It also looks like I'm stuck waiting until Monday to hear back from the vet so as long as this is working and his potty methods are okay then I'm praying everything works out. I called more times than I can count so I don't know if they closed early or simply chose not to check their messages and answer phones today, but I'm stuck because nobody at my two emergency clinics specialize in hedgehogs/small exotics that's there on a daily basis. I also know that I risk it costing more than I can afford. I just pawned a few things so that I could have some extra back up money so at least that is a plus. If he gets worse and I have to rush him out, even with a lengthy car ride, then I will but I don't want to stress him too much either so I'm playing everything by ear so to speak. Any thoughts? I appreciate everybody's help and will keep you posted.


----------



## peace.love.meeko (Aug 21, 2012)

I meant to write this but couldn't edit, just didn't think it sounded right because I know he needs to go ASAP I just also want to make sure he gets the best care...

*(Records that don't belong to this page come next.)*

-- ==== Sys2Proof/Machine/TypesMem.lean ====
section
/-! DEFINITION. The state types of chapters 11, 15 and 16: the memory controllers, trust, the journal flash, and the Test
strip. -/

namespace Sys2Proof.Machine

/-! ### Memory controllers (chapter 11) -/

/-- A request for one unit, in a port's queue, a posted-write buffer or a pseudo-channel's queue (R323, R331). -/
structure UnitReq where
  /-- Order of arrival at the controller. -/
  seq : Nat := 0
  port : Nat := 0
  write : Bool := false
  /-- Bridge address of the first byte accessed. -/
  addr : Nat := 0
  data : List Byte := []
  /-- It was checked against a tenant's windows (R346). -/
  checked : Bool := false
  /-- Elapsed time of its arrival at the port. -/
  at' : Nat := 0
  /-- The bytes that a partial write replaced (R340). -/
  old : List Byte := []
  /-- A write to the unit entered the queue after this read (R340). -/
  passed : Bool := false
  deriving DecidableEq, Repr

/-- A port of a controller (R327 to R331). -/
structure HbmPort where
  reads : List UnitReq := []
  posted : List UnitReq := []
  /-- Reservation bucket (R329): level in bytes, as 1 GB/s × 1 ns is one byte, and elapsed time of its last refill. -/
  lvl : Nat := 0
  last : Nat := 0
  deriving DecidableEq, Repr

/-- A pseudo-channel (R330, R332, R336). -/
structure HbmPc where
  /-- The requests of the queue in order of arrival. -/
  queue : List UnitReq := []
  inorder : Bool := false
  owed : Nat := 0
  /-- Pointers of R29 over the ports, by class. -/
  ptrs : Tbl Nat := []
  deriving DecidableEq, Repr

/-- A raw access that waits (R22): its master, its address and the word of a write. -/
structure Held where
  who : Agent
  addr : Nat
  data : Option Word := none
  deriving DecidableEq, Repr

/-- A controller beside its registers. -/
structure Hbm where
  ports : Tbl HbmPort := []
  pcs : Tbl HbmPc := []
  /-- Pointers of R29 over the ports of the front end, by class. -/
  ptrs : Tbl Nat := []
  /-- Units issued whose reads have not returned, oldest first. -/
  flying : List UnitReq := []
  seq : Nat := 0
  /-- Elapsed time at which self-refresh entry began. -/
  srAt : Nat := 0
  /-- A request waits for the end of the entry. -/
  srWait : Bool := false
  /-- Raw accesses that wait for the end of self-refresh, oldest first (R22). -/
  held : List Held := []
  /-- For controller 0: the accesses that a window fence waits for are those of both controllers that came before. -/
  fence : Nat × Nat := (0, 0)
  deriving DecidableEq, Repr

/-! ### Trust and the journal (chapter 15) -/

/-- The states of a firmware slot (R444), with their codes. -/
inductive SlotFw where
  | empty | staging | staged | trial | active | bad
  deriving DecidableEq, Repr

/-- The code of R444. -/
def SlotFw.code : SlotFw → Nat
  | .empty => 0 | .staging => 1 | .staged => 2 | .trial => 3 | .active => 4 | .bad => 5

/-- The state of a code; reserved codes read as BAD (R444). -/
def SlotFw.ofCode : Nat → SlotFw
  | 0 => .empty | 1 => .staging | 2 => .staged | 3 => .trial | 4 => .active | _ => .bad

/-- A journal record (R460). -/
structure JRec where
  seq : Nat := 0
  typ : Nat := 2
  /-- Tenant of the record; 4 stands for none in the model, the header's field then holds 0. -/
  tenant : Nat := 4
  time : Nat := 0
  payload : List Byte := []
  /-- Flash address of its first page. -/
  addr : Nat := 0
  deriving DecidableEq, Repr

/-- A tenant's object configuration (R460 type SNAPSHOT), without key material. -/
structure Snap where
  net : Net := {}
  mix : Mix := {}
  disp : Disp := {}
  video : Video := {}
  timers : Tbl Timer := []
  meters : Tbl Meter := []
  /-- The route and class entries' words, by source and by class. -/
  routes : Tbl (List Word) := []
  entries : Tbl (List Word) := []
  /-- The key slots that the tenant owns. -/
  slots : List Nat := []
  deriving DecidableEq, Repr

/-- A commit in progress (R462): the operation, its address, and the page to program. -/
structure Commit where
  op : Nat := 0
  addr : Nat := 0
  page : List Byte := []
  deriving DecidableEq, Repr

/-- The trust block, OTP, the flash and the journal. -/
structure Trust where
  /-- The flash: bytes that are not erased (0xFF). -/
  flash : List (Nat × Byte) := []
  /-- The facts of the images in slots 0 (A) and 1 (B). -/
  imgs : Tbl ImgFact := []
  /-- Voltage at HUP_SNS, mV. -/
  sense : Nat := 0
  job : Option Commit := none
  /-- Conversions still to come and commits before PFAIL_N falls, of the command being executed. -/
  senses : List Nat := []
  cut : Option Nat := none
  /-- AUDIT payloads that wait for their commit, oldest first. -/
  audits : List (List Byte) := []
  /-- OTP: the steps of the anti-rollback counter reached, and revoked key entries. -/
  otp : BitVec 64 := 0
  revoked : BitVec 4 := 0
  /-- Kernel key pins, 4 × tenant + slot: the SHA-384 digest. -/
  pins : Tbl (List Word) := []
  /-- Sealed records, newest first. -/
  recs : List JRec := []
  /-- The newest snapshot of each tenant. -/
  snaps : Tbl Snap := []
  /-- Flash address of the next unwritten page, and of the oldest live sector. -/
  next : Nat := 0x4100000
  oldest : Nat := 0x4100000
  /-- Sequence of the next record. -/
  seq : Nat := 1
  /-- Commits refused since the last start. -/
  refused : Nat := 0
  /-- `STATE_FMT` of the running firmware. -/
  fmt : Nat := 0
  /-- The slot of the running image. -/
  runSlot : Nat := 0
  deriving DecidableEq, Repr

/-! ### The Test strip (chapter 16) -/

/-- A run in progress (R474). -/
structure TestRun where
  /-- 0 SHUTDOWN, 1 SCHEDULED, 2 BOOT. -/
  kind : Nat := 1
  /-- Units of the run not yet started. -/
  left : List Nat := []
  yields : Nat := 0
  began : Nat := 0
  peak : Nat := 0
  deriving DecidableEq, Repr

/-- The Test strip beside its registers. -/
structure Tst where
  run : Option TestRun := none
  /-- The unit under test at each position. -/
  pos : Tbl Nat := []
  /-- Failed units, units tested since the last start, and fenced units. -/
  failed : List Nat := []
  tested : List Nat := []
  fenced : List Nat := []
  sigs : Tbl DWord := []
  seq : Nat := 0
  /-- Scheduled period in hours (0 = none) and elapsed time of the next run. -/
  period : Nat := 0
  nextAt : Nat := 0
  ueLimit : Nat := 2
  ceLimit : Nat := 4096
  /-- Elapsed times of the LDM_ECC faults of the last hour, by unit. -/
  ue : Tbl (List Nat) := []
  /-- Corrections seen in the last hour, by unit: elapsed time and count. -/
  ce : Tbl (List (Nat × Nat)) := []
  /-- A TEST_RESULT commit that was refused: elapsed time of the first attempt, and the payload. -/
  retry : Option (Nat × List Byte) := none
  deriving DecidableEq, Repr

end Sys2Proof.Machine
end

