/-- FIFO_CIDX_WRITE (R38). -/
def execFifoCidxWrite (a : Agent) (f : FifoId) (v : Word) (s : State) : Host.Outcome State Fault Refusal :=
  if s.consumes a f then
    let old := s.fifo f
    let new := old.cidxWrite (fld v 15 0)
    let s1 := s.setFifo f new
    let s2 := match f with
      | .ring r =>
        let n := dist 16 new.cidx old.cidx
        let s3 := { s1 with vusta := { s1.vusta with posted := if s.ringType r.val = 0 then dropPosted (.ring r) n s1.vusta.posted else s1.vusta.posted } }
        if n = 0 then s3 else s3.writeBack r.val
      | _ => s1
    .next { s2 with bus := .ok 0 }
  else .next (s.denied a f 0x10)

/-- FIFO_DATA_READ (R35, R38): host rings read zero (R396); an agent other than the consumer reads zero and changes
nothing. -/
def execFifoDataRead (a : Agent) (f : FifoId) (s : State) : Host.Outcome State Fault Refusal :=
  match f with
  | .ring _ => .next { s with bus := .ok 0 }
  | _ =>
    if s.consumes a f then
      let (w, g) := (s.fifo f).dataRead
      .next { s.setFifo f g with bus := .ok w }
    else .next (s.denied a f 0x1C)

/-- FLUSH (R39): a FIFO_CMD write; on a host ring it acts only when the host is the consumer (R396). -/
def execFifoFlush (a : Agent) (f : FifoId) (s : State) : Host.Outcome State Fault Refusal :=
  if s.consumes a f then
    let s1 := s.setFifo f (s.fifo f).flush
    .next { (match f with | .ring r => s1.writeBack r.val | _ => s1) with bus := .ok 0 }
  else .next (s.denied a f 0x18)

/-- DROP_REST (R39). -/
def execDropRest (a : Agent) (f : FifoId) (s : State) : Host.Outcome State Fault Refusal :=
  if s.consumes a f then
    let s1 := s.setFifo f ((s.fifo f).dropRest (s.fifoEv f))
    .next { (match f with | .ring r => s1.writeBack r.val | _ => s1) with bus := .ok 0 }
  else .next (s.denied a f 0x18)

/-- FIFO_HW_PUBLISH (R37, R510): a hardware producer publishes items once space is free, and stalls until then. -/
def execFifoHwPublish (f : FifoId) (items : List (List Word)) (eop : Bool) (s : State) :
    Host.Outcome State Fault Refusal :=
  let g := s.fifo f
  let ev := s.fifoEv f
  if g.accepts ev items.length eop then
    match f with
    | .ring r =>
      if s.ringLive r.val && !s.hostProduces r.val then
        let s1 := (s.setFifo f (g.publish ev items eop)).dma (ringFn r.val) (g.base + g.pidx % g.depth * g.bytes)
          ((items.flatMap id).map BitVec.toNat)
        .next ((s1.writeBack r.val).ringEvent r.val)
      else .next s
    | _ => .next (s.setFifo f (g.publish ev items eop))
  else .next s

/-! ### Ring enable, disable and errors (R398 to R405) -/

/-- The item size code that a ring type needs (R396), or none for a reserved type. -/
def ringSize : Nat → Option Nat
  | 0 => some 4 | 1 => some 3 | 2 => some 4 | 3 => some 3 | 4 => some 3 | _ => none

/-- The `ERR` code that refuses an enable of ring `r` under the control word `w`; 0 when none (R398). -/
def State.enableErr (s : State) (r : Nat) (w : Word) : Nat :=
  let f := s.fifo (ringId r)
  let ty := fld w 30 28
  let p := r / 16 * 16 + fld w 19 16
  if ringSize ty != some f.itemSize || decide (f.log2 < 4) then 1
  else if ty == 0 && !(s.ringOn p && s.ringType p == 1) then 2
  else if (s.fn (ringFn r)).bme == false then 5
  else 0

/-- RING_ENABLE (R398): a write of RING_CTRL with ENABLE = 1. -/
def execRingEnable (r : Fin 4096) (v : Word) (s : State) : Host.Outcome State Fault Refusal :=
  let old := s.reg .RING_CTRL r.val
  if s.ringOn r.val then
    -- already enabled: TYPE does not change, the other RW fields do
    let w := putF (applyWrite (RegName.flds .RING_CTRL) old (putB v 31 true)) 30 28 (fld old 30 28)
    .next { s.setReg .RING_CTRL r.val w with bus := .ok 0 }
  else
    let w := applyWrite (RegName.flds .RING_CTRL) old v
    let e := s.enableErr r.val w
    let w' := putF (putB w 31 (e == 0)) 27 24 e
    .next { s.setReg .RING_CTRL r.val w' with bus := .ok 0 }

/-- Does an enabled command ring of the same function name completion ring `r` (R398)? -/
def State.isPaired (s : State) (r : Nat) : Bool :=
  s.ringType r == 1 && (List.range 16).any fun k =>
    let q := r / 16 * 16 + k
    s.ringOn q && s.ringType q == 0 && s.rf .RING_CTRL q 19 16 == r % 16

/-- RING_DISABLE (R398): a write of RING_CTRL with ENABLE = 0. -/
def execRingDisable (r : Fin 4096) (v : Word) (s : State) : Host.Outcome State Fault Refusal :=
  let old := s.reg .RING_CTRL r.val
  if s.ringOn r.val then
    if s.isPaired r.val then .next { s.setReg .RING_CTRL r.val (putF old 27 24 4) with bus := .ok 0 }
    else
      let w := putF (applyWrite (RegName.flds .RING_CTRL) old (putB v 31 false)) 30 28 (fld old 30 28)
      let s1 := (s.setReg .RING_CTRL r.val w).setFifo (.ring r) (s.fifo (.ring r)).flush
      let s2 := { s1 with vusta := { s1.vusta with posted := s1.vusta.posted.filter fun p => p != Path.ring r } }
      .next { s2.writeBack r.val with bus := .ok 0 }
  else
    .next { s.setReg .RING_CTRL r.val (applyWrite (RegName.flds .RING_CTRL) old (putB v 31 false)) with bus := .ok 0 }

/-- RING_DMA_FAIL (R404): the ring stops, vector 15 and AER; the items that the DMA moved are discarded. -/
def execRingDmaFail (r : Fin 4096) (moved : Nat) (s : State) : Host.Outcome State Fault Refusal :=
  let f := s.fifo (.ring r)
  let n := if s.hostProduces r.val then min moved f.level else 0
  let s1 := s.setFifo (.ring r) (if n = 0 then f else f.consume n)
  let s2 := { s1 with vusta := { s1.vusta with posted := dropPosted (.ring r) (if s.ringType r.val = 0 then n else 0) s1.vusta.posted } }
  let s3 := (s2.setRb .RING_CTRL r.val 31 false).setRf .RING_CTRL r.val 27 24 3
  .next ((s3.msix (ringFn r.val) 15).emit (.aer (ringFn r.val)))
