/-- The RTP header of a packet. -/
def parseRtp (p : List Byte) : Rtp :=
  let base := 12 + 4 * (bAt p 0 % 16)
  let x := (bAt p 0).testBit 4
  let xl := if x then 4 + 4 * be16 p (base + 2) else 0
  {
    marker := 128 ≤ bAt p 1, pt := bAt p 1 % 128, seq := be16 p 2, ts := beN p 4 4, ssrc := beN p 8 4, len := base + xl,
    pad := (bAt p 0).testBit 5, csrc := (p.drop 12).take (base - 12),
    ext := if x then some (be16 p base, (p.drop (base + 4)).take (xl - 4)) else none }

/-- The elements of an extension body in the one-byte form (profile 0xBEDE) or the two-byte form of RFC 8285. -/
def extElements : Nat → Bool → List Byte → List (Nat × List Byte)
  | 0, _, _ => []
  | _, _, [] => []
  | n + 1, two, i :: r =>
    if i = 0 then extElements n two r
    else if two then
      match r with
      | [] => []
      | l :: r => (i.toNat, r.take l.toNat) :: extElements n two (r.drop l.toNat)
    else if i.toNat / 16 = 15 then []
    else (i.toNat / 16, r.take (i.toNat % 16 + 1)) :: extElements n two (r.drop (i.toNat % 16 + 1))

/-- Does a profile say the two-byte form of RFC 8285? -/
def twoByte (profile : Nat) : Bool := profile / 16 == 0x100

/-- The elements of a header extension; one whose profile is not of RFC 8285 has none. -/
def elementsOf : Option (Nat × List Byte) → List (Nat × List Byte)
  | some (p, b) => if p = 0xBEDE then extElements b.length false b else if twoByte p then extElements b.length true b else []
  | none => []

/-- A number in `n` bytes, network order. -/
def toBe (n v : Nat) : List Byte := (toLe n v).reverse

/-- The elements with one of them set: replaced where it stands, else added at the end. -/
def setElement (l : List (Nat × List Byte)) (id : Nat) (data : List Byte) : List (Nat × List Byte) :=
  if l.any fun e => e.1 == id then l.map fun e => if e.1 = id then (id, data) else e else l ++ [(id, data)]

/-- A header extension of RFC 8285 with these elements; none without an element. It has the two-byte form where `two` asks for it
or an element does not fit the one-byte form. -/
def extOf (two : Bool) (profile : Nat) (l : List (Nat × List Byte)) : Option (Nat × List Byte) :=
  if l.isEmpty then none
  else
    let one := !two && l.all fun e => decide (1 ≤ e.1 ∧ e.1 ≤ 14 ∧ 1 ≤ e.2.length ∧ e.2.length ≤ 16)
    let body := l.flatMap fun e =>
      if one then BitVec.ofNat 8 (e.1 * 16 + (e.2.length - 1)) :: e.2
      else BitVec.ofNat 8 e.1 :: BitVec.ofNat 8 e.2.length :: e.2
    some (if one then 0xBEDE else if twoByte profile then profile else 0x1000, body ++ List.replicate (4 * cdiv body.length 4 - body.length) 0)

/-- A header extension with an element set, in the form that it has, or in the two-byte form where `two` asks for it or the element
needs it. An RTP header has one extension, so that one which is not of RFC 8285 gives way. -/
def setExt (two : Bool) (x : Option (Nat × List Byte)) (id : Nat) (data : List Byte) : Option (Nat × List Byte) :=
  let p := match x with | some (p, _) => p | none => 0
  extOf (two || twoByte p) p (setElement (elementsOf x) id data)

/-- A header extension without an element; unchanged where it has none such. -/
def dropExt (x : Option (Nat × List Byte)) (id : Nat) : Option (Nat × List Byte) :=
  let p := match x with | some (p, _) => p | none => 0
  if (elementsOf x).any fun e => e.1 == id then extOf (twoByte p) p ((elementsOf x).filter fun e => e.1 != id) else x

/-- The three words of the Tolku element (R68), if the packet bears one. -/
def State.tolkuWords (s : State) (h : Rtp) : Option (Nat × Nat × Nat) :=
  match h.ext with
  | some (p, _) =>
    if twoByte p then
      match (elementsOf h.ext).find? fun e => e.1 == s.rf .STRATA_CTRL 0 23 16 with
      | some (_, b) => if b.length = 12 then some (beN b 0 4, beN b 4 4, beN b 8 4) else none
      | none => none
    else none
  | none => none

If he gets worse and I have to rush him out, then I definitely will but I don't want to stress him too much either so I'm playing everything by ear so to speak. It would be a lengthy car ride and there's no guarantee of someone who specializes being available to come in when I go (I know, my pet ER's aren't fantastic for exotics  ) Any thoughts? I appreciate everybody's help and will keep you posted.


----------



## nikki (Aug 28, 2008)

Its one hour per full CC...so if its just 0.5 CC, that's 1/2 a cc so half an hour. To be enough for 5 hours it needs to be 5 CC.


----------



## ceopet (Sep 20, 2013)

Since you are getting food in him, I'd still leave him kibble and see if he starts eating on his own, just in case. Once hedgies loose their apitite it can be hard to get them eating again but from what I understand once you can get food into them it brings their appitite back. If the vet at the ER isn't good with Hedgies it's probably not worth going unless it's a dire emeergency. Call your vet on monday FIRST THING and explain it's kind of an emergency now and they should squeeze you in somewhere. I know my vet will even if I call just before they are closing. Most vets that see exotics know that many of them can go downhill fast.


----------



## peace.love.meeko (Aug 21, 2012)

Thanks nikki, that makes more sense. Sadly there are a few threads that say to do it the way I first said which is why I got confused. 
Thanks ceopet, I did leave some kibble in his bin. Still hasn't touched it, but at least it is there for if he decides to. I agree, I don't want to take him unless it's a dire emergency to the ER. I will call first thing tomorrow. 
He seemed to perk up a bit once he got some food in him, plus I think the pedialyte is helping. How long should it take for him to start pooping again? It's only been a day so far. He had just stopped pooping before I started all this but I think it was just from the lack of food.


----------



## nikki (Aug 28, 2008)

No problem! I understand it can be confusing, its good he didn't push you away the second time you fed him, hopefully he'll take the food better as he gets used to it.


----------



## sweetergrrrl (May 5, 2009)

I'm no help in these situations, but I just wanted to let you know my herd and I are rooting for you too. Lots of happy thoughts are being sent your way.


----------



## peace.love.meeko (Aug 21, 2012)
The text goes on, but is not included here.